4th Moderator of the United Church of Canada

Edmund Henry Oliver (1882–1935) was a Canadian minister of the Presbyterian Church of Canada and the United Church of Canada, a chaplain and an educator. He played an integral role in the founding of St. Andrew's College, Saskatoon in 1912 – then known as the Presbyterian Theological College – and served as its first president. Oliver also served as the 4th Moderator of the United Church of Canada.

==Early life and education==
Oliver was born in Eberts, Ontario in 1882. He attended a primary country school, then entered Chatham Collegiate Institute in 1893, age 11. He excelled academically, winning prizes every year as first in his class. Before graduating in 1898, he led the entire province of Ontario in classics and mathematics, winning several scholarships and a gold medal for scholastic achievement.

Oliver enrolled in the University of Toronto and received his Bachelor of Arts in 1902, winning the McCaul Gold Medal in classics. He was immediately appointed instructor in Greek, and an Alexander Mackenzie Fellow in political science, while earning his Master's degree at the same time.

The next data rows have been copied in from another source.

/-- A translation cache entry (R42): tag (handle), virtual page number at its level, level (0: 4 KiB, 1: 2 MiB,
2: 1 GiB), leaf page table entry. -/
structure TlbEntry where
  handle : Nat
  vpn : Nat
  level : Nat
  pte : Nat
  deriving DecidableEq, Repr

/-- A running MMU invalidation (R44). -/
structure Inval where
  handle : Nat
  all : Bool
  base : Nat
  pages : Nat
  deriving DecidableEq, Repr

/-- Memory beside its bytes: ECC words known bad (R33) or weak (one correctable error), cache, DDR configuration,
address ranges turned into holes (failed banks R486, unpowered Hall groups R499), translation caches and the running
invalidation. -/
structure MemSys where
  badWords : List Nat
  weakWords : List Nat
  cache : Tbl CacheLine
  ddr : Tbl DdrConf
  holes : List (Nat × Nat)
  tlb : List (Nat × TlbEntry)
  inval : Option Inval
  /-- Stamps of the last scrub pass of channel c (key c), the last drift retraining of a rank (16 + 2c + rank), the last
  refresh of a rank (32 + 2c + rank) and the last training of a pair (48 + p). -/
  marks : Tbl Nat
  deriving DecidableEq, Repr

/-! ## Tally (03 to 06, 09) -/

/-- State of a context table entry (R116). -/
inductive CtxPhase where
  | free | live | tearing
  deriving DecidableEq, Repr

/-- A context table entry (R76, R81, R116). -/
structure Ctx where
  phase : CtxPhase
  gen : Nat
  physical : Bool
  root : Nat
  ceiling : Nat
  safety : Bool
  quota : Nat
  eventQueue : Nat
  /-- Tasks ended, by status. -/
  ended : Tbl Nat
  /-- Engine cycles, by engine kind. -/
  cycles : Tbl Nat
  bytesRead : Nat
  bytesWritten : Nat
  /-- Stall cycles, by cause. -/
  stalls : Tbl Nat
  /-- Stamp of teardown step 4 while tearing down (R477). -/
  tearStamp : Nat
  /-- Address of the teardown report named in the request (R477). -/
  reportAt : Nat
  deriving DecidableEq, Repr

/-- A registered buffer (R50): owner, extent, and whether deregistration has begun (R53). -/
structure Buffer where
  handle : Nat
  base : Nat
  length : Nat
  dereg : Bool
  deriving DecidableEq, Repr

/-- A queue entry as Tally tracks it; its 64 bytes stand in the ring (R105). -/
structure Entry where
  seq : Nat
  slot : Nat
  ty : Nat
  producer : Nat
  safety : Bool
  flow : Nat
  stamp : Nat
  /-- The task (acceptance number) and slot it is bound to (R107), or the task whose submission it is (R108). -/
  bound : Option (Nat × Nat)
  /-- The safety pipeline instance that withholds it (R444). -/
  gate : Option Nat
  deriving DecidableEq, Repr

/-- The origin key of a held append (R159). -/
structure OriginKey where
  queue : Nat
  seq : Nat
  slot : Nat
  index : Nat
  deriving DecidableEq, Repr

/-- Ring, mode and contents of a queue (R104–R113, R136, R151, R159). -/
structure Queue where
  owner : Nat
  base : Nat
  entries : Nat
  order : Nat
  flowWord : Nat
  ledger : Bool
  pin : Bool
  submitOnly : Bool
  grants : List Nat
  ents : List Entry
  next : Nat
  drops : Nat
  /-- Stamp of the last event 0x4101 of this queue (R109). -/
  lastDrop : Option Nat
  /-- Next event sequence when the queue is an event stream, and records lost since the last 0x0101 (R136). -/
  evSeq : Nat
  evLost : Nat
  /-- Primary and mirror home, and the base of the mirror ring (R151). -/
  home : Nat
  mirror : Nat
  mirrorBase : Nat
  /-- A ledger copy is missing after event 0x4202 (R165). -/
  blocked : Bool
  /-- Input slots (task, slot) waiting for an entry, oldest first (R107). -/
  waiters : List (Nat × Nat)
  /-- Origin keys of the last 4,096 accepted appended entries (R159). -/
  keys : List OriginKey
  /-- Stamp at which an entry last left (R249). -/
  left : Nat
  /-- The far end of a proxy queue (R423): job, rank, queue ID; or the peer of a mirrored queue (R424): job, rank, and 2^20 plus the offset
  of its part of the mirror region. -/
  remote : Option (Nat × Nat × Nat)
  /-- A mirrored queue that has yet to read its region back (R424). -/
  reading : Bool
  deriving DecidableEq, Repr

/-- One ledger record as written (R154): home partition, and its 64 bytes. -/
structure LedgerRec where
  home : Nat
  queue : Nat
  seq : Nat
  ty : Nat
  bytes : List Byte
  deriving DecidableEq, Repr

/-- What a staged task holds back (R155), with its done mark (R156). -/
inductive Effect where
  | append (queue slot index : Nat) (payload : List Byte)
  | token
  | completion
  deriving DecidableEq, Repr

/-- The held-effects list of an ended staged task (R155, R156, R158). -/
structure HeldList where
  queue : Nat
  seq : Nat
  task : Nat
  handle : Nat
  status : Nat
  record : List Byte
  cplAddr : Nat
  notify : Option Nat
  key : Nat
  effects : List (Effect × Bool)
  committed : Bool
  deriving DecidableEq, Repr

/-- Who a task is (R48). -/
inductive Origin where
  | enq (queue seq : Nat)
  | inst (tmpl index number : Nat)
  deriving DecidableEq, Repr

/-- Task life (R51), with the states of R245 and R468 between. -/
inductive Life where
  | waiting | ready | assigned | running | preempted
  /-- A family 0x00 task that Tally has yet to run (R102). -/
  | tally
  /-- A DELAY task on its delay list (R129). -/
  | delayed
  /-- Stopped by a mid-stream fault, its chain not yet settled (R245). -/
  | stopped
  /-- In a held chain (R246). -/
  | held
  deriving DecidableEq, Repr

/-- A task in the matching store (R51, R88, R90, R115–R120). -/
structure Task where
  desc : List Byte
  handle : Nat
  origin : Origin
  /-- The creation number of the task's graph instance. -/
  inst : Option Nat
  life : Life
  missing : List Nat
  failed : Bool
  readyAt : Nat
  /-- The kind of the ready list it is placed in (R123). -/
  kind : Nat
  engine : Nat
  start : Nat
  preempts : Nat
  cycles : Nat
  firstEvent : Nat
  eventSeq : Nat
  oobReads : Nat
  oobWrites : Nat
  /-- Occurrences by (slot, class 2 event code) (R97). -/
  counts : List (Nat × Nat × Nat)
  /-- Tensor descriptors read, by slot, and the parameter block (R88). -/
  tds : Tbl (List Byte)
  params : List Byte
  /-- Entries bound to its slots: slot, queue, seq (R107). -/
  taken : List (Nat × Nat × Nat)
  /-- Whether the operation has formed its result. -/
  done : Bool
  /-- Block steps, bands or output tiles finished (R201), and steps of the save area. -/
  steps : Nat
  /-- Budget used before the current run, and the stamp of the current run (R127). -/
  used : Nat
  runAt : Nat
  /-- Appends made so far: queue, payload (R109), and those not yet accepted. -/
  appended : Nat
  pendingAppends : List (Nat × Nat × List Byte)
  effects : List (Effect × Bool)
  /-- The hold from which it was replayed (R247). -/
  replayed : Option Nat
  /-- Ring copies it uses: (slot, ring key), a ring key being record × 8 + physical copy (R242, R365). -/
  rings : List (Nat × Nat)
  /-- Previous-copy inputs it still waits for: (slot, record, instance number) (R368). -/
  prev : List (Nat × Nat × Nat)
  /-- Whether its descriptors and parameter block have been read and found good (R88, R89). -/
  fetched : Bool
  /-- Bands of ring inputs its streamer has used: (slot, band, bytes) (R242). -/
  ringIn : List (Nat × Nat × List Byte)
  /-- Bands of a ring output formed and not yet filled: (slot, band bytes), in order (R242). -/
  ringOut : List (Nat × List Byte)
  /-- Whether its budget of the current dispatch ran out (R127), or why it stopped (R245). -/
  stop : Nat
  deriving DecidableEq, Repr

/-- A token board entry (R119). -/
structure Board where
  waiters : List (Nat × Nat)
  ok : Nat
  failed : Nat
  deriving DecidableEq, Repr

/-- An entry of a delay list (R128, R129, R133): list, due time, and the DELAY task it ends, or else the instance and
symbol whose cadence key it signals. -/
structure DelayEntry where
  list : Nat
  due : Nat
  task : Option Nat
  inst : Nat
  symbol : Nat
  deriving DecidableEq, Repr

/-- A graph template (R132–R134). -/
structure Graph where
  owner : Nat
  tasks : List (List Byte)
  maxInst : Nat
  cadence : Nat
  camera : Nat
  slotList : Nat
  epoch : Nat
  period : Nat
  /-- Cadence events so far: the next instance number (R133). -/
  number : Nat
  /-- How the templates of past instances ended: instance number, template, completed (R368). -/
  past : List (Nat × Nat × Bool)
  dereg : Bool
  deriving DecidableEq, Repr

/-- A live graph instance (R133): template, instance number, stamp, live tasks, air slot (R403). -/
structure Instance where
  tmpl : Nat
  number : Nat
  stamp : Nat
  live : List Nat
  air : Nat
  deriving DecidableEq, Repr

/-- A hold record (R246): chain, faulting task first; 0 page fault, 1 fence response. -/
structure Hold where
  chain : List Nat
  reason : Nat
  stamp : Nat
  /-- The reset domain whose return it waits for, where it was held for a reset (R468); else any fence's lifting. -/
  dom : Option Nat
  deriving DecidableEq, Repr

/-- One copy of a ring (R242, R365): bands filled and credited, live consumers' released counts. -/
structure Ring where
  fill : Nat
  credit : Nat
  producer : Option Nat
  /-- Whether the producer has ended, and whether it completed (R243, R365). -/
  ended : Bool
  ok : Bool
  /-- Consumers: task and bands it has released. -/
  consumers : List (Nat × Nat)
  /-- Slots waiting for the first band (R365). -/
  waiters : List (Nat × Nat)
  /-- Stamp of the last band filled or released (R249). -/
  moved : Nat
  /-- The stamp at which each band was filled, in order (R385, R401). -/
  stamps : List Nat
  deriving DecidableEq, Repr

/-- Tally's tables (R104–R137, R151–R160, R242–R249). -/
structure Tally where
  contexts : Tbl Ctx
  buffers : List Buffer
  queues : Tbl Queue
  /-- Ports whose last acknowledgement has not been read since it was judged (R112). -/
  unread : List Nat
  tasks : Tbl Task
  nextTask : Nat
  board : Tbl Board
  /-- Ready lists by engine class × 8 + priority class (R123, R124). -/
  ready : Tbl (List Nat)
  delay : List DelayEntry
  graphs : Tbl Graph
  instances : Tbl Instance
  nextInstance : Nat
  holds : Tbl Hold
  rings : Tbl Ring
  ledger : List LedgerRec
  heldLists : List HeldList
  /-- Engine kinds under substitution: kind replaced, kind substituted (R74). -/
  subst : List (Nat × Nat)
  /-- Queue IDs in the head cache (R110). -/
  headCache : List Nat
  /-- Whether Tally accepts work (R521); false until boot completes. -/
  accepting : Bool
  deriving DecidableEq, Repr

/-! ## Engines -/

/-- Power state of an engine (R500). -/
inductive Power where
  | awake | warm | cold | waking
  deriving DecidableEq, Repr

/-- An engine (R72, R125, R126, R223, R459, R500): running and prefetched stalls, pre-empted tasks, and why it is out. -/
structure Engine where
  running : Option Nat
  next : Option Nat
  saved : List Nat
  bypassed : Bool
  failed : Bool
  testing : Bool
  resetting : Bool
  power : Power
  /-- Stamp at which its stalls emptied or its power state was entered (R500). -/
  since : Nat
  /-- Stamp of the last heartbeat and of the last counted stall (R459). -/
  beat : Nat
  /-- A cairn instance for which the prefetched stall is kept free (R452). -/
  reserved : Option Nat
  /-- The task to be stopped at the next tile boundary for the prefetched one (R126). -/
  preempting : Bool
  /-- Lanes with an ABFT mismatch: lane and stamp, of the last 24 h (R218). -/
  lanes : List (Nat × Nat)
  /-- A K block awaiting recomputation: the lane (R217). -/
  recompute : Option Nat
  /-- Clock stopped by its PLL (R503). -/
  stopped : Bool
  /-- The staging banks in effect in a tile (R199). -/
  staging : Nat
  deriving DecidableEq, Repr


/-! ## DMA channels (10_dma.md, R257–R270) -/

/-- A DMA descriptor a channel has taken: address, its 64 bytes as fetched, hop number, first read and completion stamps,
status (R260; 0: none yet), whether its write-back is issued (R265), and what the SIGNAL, HALL and NOTIFY registers gave when
it was checked (R274). -/
structure DmaDesc where
  addr : Nat
  bytes : List Byte
  hop : Nat
  firstRead : Nat
  stamp : Nat
  status : Nat
  issued : Bool
  key : Nat
  flag : Nat
  queue : Nat
  deriving DecidableEq, Repr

Oliver moved to New York to enrol at Columbia University, where he earned both a scholarship and a Ph.D. in 1905 for his thesis "Roman Economic Conditions in the Republic".

==Academic==
Oliver moved back to Toronto, where from 1906 to 1909, he was the head of the History department at McMaster University (then located in Toronto). He spent summers travelling to missions in Alberta and British Columbia, and to Berlin for further studies. In 1909 Oliver moved to Saskatoon, Saskatchewan upon the request of Dr. Walter Murray and helped establish the University of Saskatchewan, taking up the post of professor of economics and history. Oliver returned to Toronto in 1910 to earn a Doctor of Divinity degree before returning to the University of Saskatchewan, where he helped to found the Presbyterian Theological College — now St. Andrew's College. He was appointed in 1913 by the Presbyterian General Assembly of Canada to serve as the first principal of the new college. Oliver was deeply committed to the integration of theological education into the broader academic environment and post-secondary community. Under his leadership, the new college began plans to build and move into a new location right on the campus of the University of Saskatchewan.

==Chaplain==
At the outbreak of the First World War, Oliver enlisted as a military chaplain. Stationed mainly in France, he continued to be a proponent of education, establishing reading rooms for soldiers who were on leave, and riding his bicycle out to the front lines in order to provide books and classes to the infantry. He was the founder of the University of Vimy Ridge (also known as "Khaki University"). Oliver believed that this would allow those who survived to return to Canada and be leaders in their communities and society.

==Moderator==
After the war, Oliver continued his work in theological education and became involved in the church union movement that proposed a union between the Presbyterian, Methodist and Congregational churches. Oliver, along with George C. Pidgeon, worked to try to convince the anti-Union wing of the Presbyterian church that this was an important and necessary step.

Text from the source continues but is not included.